Welcome to the Weekly Movie Thread, where we chat about film. What have you seen lately?
Today’s bonus prompt: What is your favorite comedy horror film?
There are a lot of great ones out there: Cabin In The Woods, Evil Dead 2, They Live, and Bride of Chucky, to name a few. There’s a whole section on Wikipedia with movies that go back a hundred years (1920’s Haunted Spooks, starring Harold Lloyd, being its first one). This list is flagged with “needs additional citations for verification” and with good cause. Someone out there decided that Casper is comedy horror and I do not like that one bit.
Comedy horror is full of cult favorites, many of which I could easily write 1,000 words about. I could talk about Texas Chainsaw Massacre 2 (and I have) or Gremlins 2: The New Batch (which in my narrow view of things I don’t really consider comedy horror). But like a total hipster who’s about to be turned into an artwork by Dick Miller, I’m going to talk about one that you probably haven’t even heard of.
This week, we celebrate the 60th anniversary of the Roger Corman horror movie, A Bucket of Blood. In it, a bus boy for a beatnik club named Walter (Dick Miller) has aspirations toward being a star artist. He has zero talent, though.
One day, he’s looking for his neighbor’s cat, who has gotten stuck in the wall. He stabs a knife in the wall to try to get it out. Well, totally by accident, he stumbles upon a nifty technique that gains him a reputation as a great figure sculptor: kill people and cover them in clay.
His debut artwork, “Dead Cat”, is a hit. And so is its follow-up… “Murdered Man.” They’re so deep about their message regarding the preciousness of life, say the art critics.
Walter’s beatnik pals have far out tastes and attitudes, which only encourage Walter’s ambitions. The bohemian facade begins to unravel but by bit, though. His boss suspects what’s happening early on, but hesitated to call the cops because the art brings in too much money. Walter becomes disillusioned by a poet who eschews money and possessions in verse but is impressed by how much people are bidding. Valued opinions about lofty concepts about art turn out to be barely formed constructions of drug-addled minds.
Vulture writer Charles Bramesco considers this film one of the crucial milestones in the field of horror comedy:
A Bucket of Blood represents the rare example of a horror-comedy finding its humor in the realm of satire rather than a bloody reinterpretation of slapstick comedy (stabstick?). Corman gets laughs by lampooning the pretensions of an art scene that had just begun to wrap its mouths around the word hipster, and then in killing them, he does precisely what we’ve all imagined doing to the café-line gasbags bloviating about what is or is not True Art.

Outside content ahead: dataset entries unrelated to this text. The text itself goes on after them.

@[simp] theorem State.setChoice_geo : (s.setChoice v).geo = s.geo := rfl
@[simp] theorem State.setChoice_trk : (s.setChoice v).trk = s.trk := rfl
@[simp] theorem State.setChoice_ring : (s.setChoice v).ring = s.ring := rfl
@[simp] theorem State.setChoice_serial : (s.setChoice v).serial = s.serial := rfl
@[simp] theorem State.setChoice_loadPause : (s.setChoice v).loadPause = s.loadPause := rfl
@[simp] theorem State.setChoice_stations : (s.setChoice v).stations = s.stations := rfl
@[simp] theorem State.setChoice_banks : (s.setChoice v).banks = s.banks := rfl
@[simp] theorem State.setChoice_lanes : (s.setChoice v).lanes = s.lanes := rfl
@[simp] theorem State.setChoice_overflow : (s.setChoice v).overflow = s.overflow := rfl
@[simp] theorem State.setChoice_mask : (s.setChoice v).mask = s.mask := rfl
@[simp] theorem State.setChoice_rx : (s.setChoice v).rx = s.rx := rfl
@[simp] theorem State.setChoice_inbound : (s.setChoice v).inbound = s.inbound := rfl
@[simp] theorem State.setChoice_tx : (s.setChoice v).tx = s.tx := rfl
@[simp] theorem State.setChoice_report : (s.setChoice v).report = s.report := rfl
@[simp] theorem State.setChoice_tally : (s.setChoice v).tally = s.tally := rfl
@[simp] theorem State.setChoice_events : (s.setChoice v).events = s.events := rfl
@[simp] theorem State.setChoice_counters : (s.setChoice v).counters = s.counters := rfl
@[simp] theorem State.setChoice_pins : (s.setChoice v).pins = s.pins := rfl
@[simp] theorem State.setChoice_choice : (s.setChoice v).choice = v := rfl
@[simp] theorem State.setChoice_pending : (s.setChoice v).pending = s.pending := rfl
@[simp] theorem State.setChoice_setChoice (w : Nat) : (s.setChoice v).setChoice w = s.setChoice w := rfl
@[simp] theorem State.setChoice_self : s.setChoice s.choice = s := rfl

end setChoice

section setPending
variable (s : State) (v : List Instr)

@[simp] theorem State.setPending_geo : (s.setPending v).geo = s.geo := rfl
@[simp] theorem State.setPending_trk : (s.setPending v).trk = s.trk := rfl
@[simp] theorem State.setPending_ring : (s.setPending v).ring = s.ring := rfl
@[simp] theorem State.setPending_serial : (s.setPending v).serial = s.serial := rfl
@[simp] theorem State.setPending_loadPause : (s.setPending v).loadPause = s.loadPause := rfl
@[simp] theorem State.setPending_stations : (s.setPending v).stations = s.stations := rfl
@[simp] theorem State.setPending_banks : (s.setPending v).banks = s.banks := rfl
@[simp] theorem State.setPending_lanes : (s.setPending v).lanes = s.lanes := rfl
@[simp] theorem State.setPending_overflow : (s.setPending v).overflow = s.overflow := rfl
@[simp] theorem State.setPending_mask : (s.setPending v).mask = s.mask := rfl
@[simp] theorem State.setPending_rx : (s.setPending v).rx = s.rx := rfl
@[simp] theorem State.setPending_inbound : (s.setPending v).inbound = s.inbound := rfl
@[simp] theorem State.setPending_tx : (s.setPending v).tx = s.tx := rfl
@[simp] theorem State.setPending_report : (s.setPending v).report = s.report := rfl
@[simp] theorem State.setPending_tally : (s.setPending v).tally = s.tally := rfl
@[simp] theorem State.setPending_events : (s.setPending v).events = s.events := rfl
@[simp] theorem State.setPending_counters : (s.setPending v).counters = s.counters := rfl
@[simp] theorem State.setPending_pins : (s.setPending v).pins = s.pins := rfl
@[simp] theorem State.setPending_choice : (s.setPending v).choice = s.choice := rfl
@[simp] theorem State.setPending_pending : (s.setPending v).pending = v := rfl
@[simp] theorem State.setPending_setPending (w : List Instr) : (s.setPending v).setPending w = s.setPending w := rfl
@[simp] theorem State.setPending_self : s.setPending s.pending = s := rfl

end setPending

end Sys2Proof.Machine
end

I think the funniest joke of all is the title. It’s a completely mercenary one designed to get teens to check it out. There is not that much blood in the movie. There isn’t even a bucket. (The closest is a saucepan that Walter puts under a dripping corpse to keep it from making a mess.) The movie poster is the same way… a series of cartoons that imply the audience is going to be sick from all that blood. (Or perhaps in for side-splitting humor?)
The greatest joke this movie pulled is that it tricked horror fans into watching a movie about art.